» **TASK TO CARRY OUT**:
How many lines in the listing below hold the word "spec"? Answer with the number only.

» **SOURCE MATERIAL**:

/-- PAUSE (R189): CHECK with no disc or no playback; else the player's position is taken and it is paused. R189 calls the position a draw;
that it is the schedule's next answer, or else a free value of the counter of draws, is the model's choice (log 9). -/
def Obligations.PauseCommand : Prop :=
  ∀ s : State,
    (s.config.disc = none ∨ s.audio.playbackStatus = .off → exec .pause s = .next (replyStatus .check s)) ∧
    (∀ f u, s.config.disc ≠ none → s.audio.playbackStatus ≠ .off → PlayerAnswers s f u →
      exec .pause s = .next (replyStatus .ok { u with
        audio.playbackStatus := .paused, audio.currentFrame := f, hist := u.hist ++ [.playerPause true] }))

/-- GET-SUBCHANNEL-Q (R190 to R192): with no disc, or a position in no track, it faults (log 2); else ten bytes and DataIn. That the
player's answer is the schedule's or a free value is the model's choice (log 9), and so is which Sector Source queries the lookup of the
track records (R84; log 15). -/
def Obligations.SubchannelReply : Prop :=
  ∀ s : State,
    (s.config.disc = none → exec .getSubchannelQ s = .next { s with fault := some .noDisc }) ∧
    (∀ d code f u, s.config.disc = some d →
      ((s.audio.playbackStatus = .playing ∧ code = 0x00#8 ∧ PlayerAnswers s f u) ∨
       (s.audio.playbackStatus = .paused ∧ code = 0x02#8 ∧ PlayerAnswers s f u) ∨
       (s.audio.playbackStatus = .off ∧ code = 0x03#8 ∧ f = s.audio.currentFrame ∧ u = s)) →
      (trackOf d f = none → exec .getSubchannelQ s = .next { s with fault := some .frameOutsideTracks }) ∧
      (∀ k t, trackOf d f = some (k, t) →
        let bytes := [code, 0x00, bcdEnc (k + 1), 0x01] ++ msf (f.toNat - t.start.toNat) ++ msf f.toNat
        exec .getSubchannelQ s = .next { u with
          bus.dataBuffer := bytes ++ s.bus.dataBuffer.drop 10
          bus.dataIndex := 0, bus.dataSize := 10, bus.dataTransferred := true, bus.io := true, bus.cd := false
          hist := u.hist ++ [.trackOf f k, .tableOfContents d.tracks] }))

/-- GET-DIR-INFO (R193 to R196), under its own row or its sub-function's: with no disc, a sub-function above 2 or a track past the last
it faults (log 2); else two to four bytes and DataIn. That the TOC lookup is recorded as one query is the model's choice (R84; log 15). -/
def Obligations.DirInfoReply : Prop :=
  ∀ (s : State) (sub track : Byte),
    (s.config.disc = none →
      exec (.getDirInfo sub track) s = .next { s with fault := some .noDisc } ∧
      exec .dirInfoTracks s = .next { s with fault := some .noDisc } ∧
      exec .dirInfoDiscSize s = .next { s with fault := some .noDisc } ∧
      exec (.dirInfoTrackStart track) s = .next { s with fault := some .noDisc }) ∧
    (∀ d, s.config.disc = some d →
      let reply (bytes : List Byte) : Host.Outcome State Fault Refusal := .next { s with
        bus.dataBuffer := bytes ++ s.bus.dataBuffer.drop bytes.length
        bus.dataIndex := 0, bus.dataSize := bytes.length, bus.dataTransferred := true, bus.io := true, bus.cd := false
        hist := s.hist ++ [.tableOfContents d.tracks] }
      (2 < sub.toNat → exec (.getDirInfo sub track) s = .next { s with fault := some .dirInfoSubFunction }) ∧
      (∀ i, i = .dirInfoTracks ∨ i = .getDirInfo 0 track →
        exec i s = reply [bcdEnc 1, bcdEnc d.tracks.length]) ∧
      (∀ i, i = .dirInfoDiscSize ∨ i = .getDirInfo 1 track → exec i s = reply (msf (discEnd d + 150))) ∧
      (∀ i, i = .dirInfoTrackStart track ∨ i = .getDirInfo 2 track →
        (track = 0xAA → exec i s = reply (msf (discEnd d + 150) ++ [0x04])) ∧
        (track ≠ 0xAA → ∀ t, d.tracks[max (bcdDec track) 1 - 1]? = some t →
          exec i s = reply (msf (t.start.toNat + 150) ++ [if t.kind = .audio then 0x00 else 0x04])) ∧
        (track ≠ 0xAA → d.tracks.length < max (bcdDec track) 1 →
          exec i s = .next { s with fault := some .trackOutOfRange })))

/-- The TOC lookup finds the track a frame lies in, which is the only one on a disc as R74 describes discs, and finds none only for a
frame in no track (R74). A read returns 2048 bytes that the image holds for the frame, or fails (R73). R73 says only that it fails with "no
readable data sector" at the frame, and R74 gives every frame of a data track its bytes. That a read succeeds only in a data track and
with 2048 bytes listed, fails in a data track with nothing listed, and takes the first of two entries listed for one frame, is the
model's reading of those two rules (log 14). -/
def Obligations.TrackLookup : Prop :=
  (∀ (d : Disc) (f : Frame) (k : Nat) (t : Track), trackOf d f = some (k, t) →
    d.tracks[k]? = some t ∧ t.start.toNat ≤ f.toNat ∧ f.toNat < t.start.toNat + t.frames.toNat) ∧
  (∀ (d : Disc) (f : Frame) (k : Nat) (t : Track), Disc.wf d = true → d.tracks[k]? = some t →
    t.start.toNat ≤ f.toNat → f.toNat < t.start.toNat + t.frames.toNat → trackOf d f = some (k, t)) ∧
  (∀ (d : Disc) (f : Frame), trackOf d f = none →
    ∀ t ∈ d.tracks, f.toNat < t.start.toNat ∨ t.start.toNat + t.frames.toNat ≤ f.toNat) ∧
  (∀ (d : Disc) (f : Frame) (bytes : List Byte), readSector (some d) f = some bytes →
    bytes.length = 2048 ∧ { frame := f, bytes := bytes } ∈ d.sectors ∧ ∃ k t, trackOf d f = some (k, t) ∧ t.kind = .data) ∧
  (∀ (d : Disc) (f : Frame) (k : Nat) (t : Track) (bytes : List Byte), Disc.wf d = true → trackOf d f = some (k, t) →
    t.kind = .data →
    (sectorAt f d.sectors = some bytes → readSector (some d) f = some bytes) ∧
    ({ frame := f, bytes := bytes } ∈ d.sectors → (∀ x ∈ d.sectors, x.frame = f → x.bytes = bytes) →
      readSector (some d) f = some bytes) ∧
    ((∀ x ∈ d.sectors, x.frame ≠ f) → readSector (some d) f = none)) ∧
  ∀ f : Frame, readSector none f = none

/-! ## Rules of the whole machine -/

/-- Every step keeps the invariant of the bus: at rest, no SEL and no ATN (R24, R154, R300), never REQ with ACK, BSY exactly while the
target is selected (R158), neither MessageOut nor DataOut (R146, R153), the buffers in their bounds (R27, R28). -/
def Obligations.StepKeepsBusInv : Prop :=
  (∀ s t : State, BusInv s → step s = .next t → BusInv t) ∧
  ∀ (s : State) (f : Fault), BusInv s → step s = .fault f → BusInv (stateAfter s)

/-- Every step keeps the invariant of the ADPCM engine: RAM in its canonical form, the holdoffs in their ranges (R38), the play address
inside RAM (R39, R241), the divider as register 0xE gives it (R43, R243). -/
def Obligations.StepKeepsAdpcmInv : Prop :=
  (∀ s t : State, AdpcmInv s → step s = .next t → AdpcmInv t) ∧
  ∀ (s : State) (f : Fault), AdpcmInv s → step s = .fault f → AdpcmInv (stateAfter s)

/-- Every step keeps the volumes multiples of 10 from 0 to 100 and at most one timer of a channel armed (R278, R280). -/
def Obligations.StepKeepsFadesInv : Prop :=
  (∀ s t : State, FadesInv s → step s = .next t → FadesInv t) ∧
  ∀ (s : State) (f : Fault), FadesInv s → step s = .fault f → FadesInv (stateAfter s)

/-- Every step keeps the invariant of the audio transport, under a START_MODE table that arms the poll only with an end action (R31,
R202, R353). -/
def Obligations.StepKeepsAudioInv : Prop :=
  (∀ s t : State, StartModeTable.armsWithAction s.config.startMode → AudioInv s → step s = .next t → AudioInv t) ∧
  ∀ (s : State) (f : Fault), AudioInv s → step s = .fault f → AudioInv (stateAfter s)

/-- The pump always reaches a fixed point within four passes, the last of them changing nothing, and a second pump changes nothing
(R140, R157). -/
def Obligations.PumpReachesRest : Prop :=
  (∀ s : State, pumpUpTo 4 s ≠ .error .pumpDiverged ∧ pump s ≠ .error .pumpDiverged) ∧
  (∀ s t : State, pump s = .ok t → AtRest t ∧ pump t = .ok t) ∧
  (∀ s : State, BusInv s → step s ≠ .fault .dataOut ∧ step s ≠ .fault .pumpDiverged)

/-- Only a write of register 0xA and a DMA tick store to ADPCM RAM, and each to the byte at `writePointer` alone (R230, R234, R232). -/
def Obligations.OnlyPortAndDmaStore : Prop :=
  ∀ (i : Instr) (s t : State), exec i s = .next t →
    ((∀ v, i ≠ .wr0xA v) → i ≠ .evTickDma → ∀ a, memRead t a = memRead s a) ∧
    ∀ a, a ≠ s.adpcm.writePointer.toNat → memRead t a = memRead s a

/-- Only a host write changes the register file, and only its own register; only register 0x7 and a read of 0x3 change the BRAM lock;
only register 0xF and the fade ticks change fade state, so that a reset leaves it alone (R316, R303, R305, R280, R413). -/
def Obligations.RegisterLockAndFadeFrame : Prop :=
  ∀ (i : Instr) (s t : State), exec i s = .next t →
    (∀ r, storedRegister i ≠ some r → t.getReg r = s.getReg r) ∧
    ((∀ v, i ≠ .wr0x7 v) → i ≠ .rd0x3 → t.bramLocked = s.bramLocked) ∧
    (touchesFades i = false → t.fadeCd = s.fadeCd ∧ t.fadeAd = s.fadeAd) ∧
    t.hpc = s.hpc ∧ t.program = s.program ∧ t.config = s.config ∧ t.audio.lastFrame = s.audio.lastFrame

/-- A run of writes to the RAM data port with no holdoff stores every byte in turn, and wraps at 65536: the pointer ends as far on as
bytes were written, the last 65536 bytes stand where they were written, and a byte no write reached is unchanged (R234; R235 is the
case of 65636 bytes from pointer 0, an inference the spec marks as its own). -/
def Obligations.PortWritesWrapAround : Prop :=
  ∀ (s : State) (bytes : List Byte), AtRest s → s.adpcm.writeHoldoff = 0 →
    ∃ t, runAll (bytes.map Instr.wr0xA) s = some t ∧
      t.adpcm.writePointer = s.adpcm.writePointer + BitVec.ofNat 16 bytes.length ∧
      (∀ k b, bytes[k]? = some b → bytes.length ≤ k + 65536 →
        memRead t ((s.adpcm.writePointer.toNat + k) % 65536) = b) ∧
      (∀ a, (∀ k, k < bytes.length → a ≠ (s.adpcm.writePointer.toNat + k) % 65536) → memRead t a = memRead s a)

/-- On either channel a fade takes exactly ten ticks, 10 at a time, to its bound, which stops its timer, and no eleventh tick exists
(R279, an inference the spec marks as its own, from R276 and R277). -/
def Obligations.FadeTakesTenTicks : Prop :=
  (∀ (s : State) (p : FadePeriod) (n : Nat), AtRest s → s.fadeCd.volume = 0 → s.fadeCd.fadeIn = .armed p → n ≤ 10 →
    ∃ t, runAll (List.replicate n .evFadeCdIn) s = some t ∧
      t.fadeCd = { s.fadeCd with volume := 10 * n, fadeIn := if n = 10 then .off else .armed p } ∧
      (n = 10 → exec .evFadeCdIn t = .refused (.notEnabled .fadeCdIn))) ∧
  (∀ (s : State) (p : FadePeriod) (n : Nat), AtRest s → s.fadeCd.volume = 100 → s.fadeCd.fadeOut = .armed p → n ≤ 10 →
    ∃ t, runAll (List.replicate n .evFadeCdOut) s = some t ∧
      t.fadeCd = { s.fadeCd with volume := 100 - 10 * n, fadeOut := if n = 10 then .off else .armed p } ∧
      (n = 10 → exec .evFadeCdOut t = .refused (.notEnabled .fadeCdOut))) ∧
  (∀ (s : State) (p : FadePeriod) (n : Nat), AtRest s → s.fadeAd.volume = 0 → s.fadeAd.fadeIn = .armed p → n ≤ 10 →
    ∃ t, runAll (List.replicate n .evFadeAdIn) s = some t ∧
      t.fadeAd = { s.fadeAd with volume := 10 * n, fadeIn := if n = 10 then .off else .armed p } ∧
      (n = 10 → exec .evFadeAdIn t = .refused (.notEnabled .fadeAdIn))) ∧
  (∀ (s : State) (p : FadePeriod) (n : Nat), AtRest s → s.fadeAd.volume = 100 → s.fadeAd.fadeOut = .armed p → n ≤ 10 →
    ∃ t, runAll (List.replicate n .evFadeAdOut) s = some t ∧
      t.fadeAd = { s.fadeAd with volume := 100 - 10 * n, fadeOut := if n = 10 then .off else .armed p } ∧
      (n = 10 → exec .evFadeAdOut t = .refused (.notEnabled .fadeAdOut)))
end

» **ANSWER TO THE PROBLEM**:
2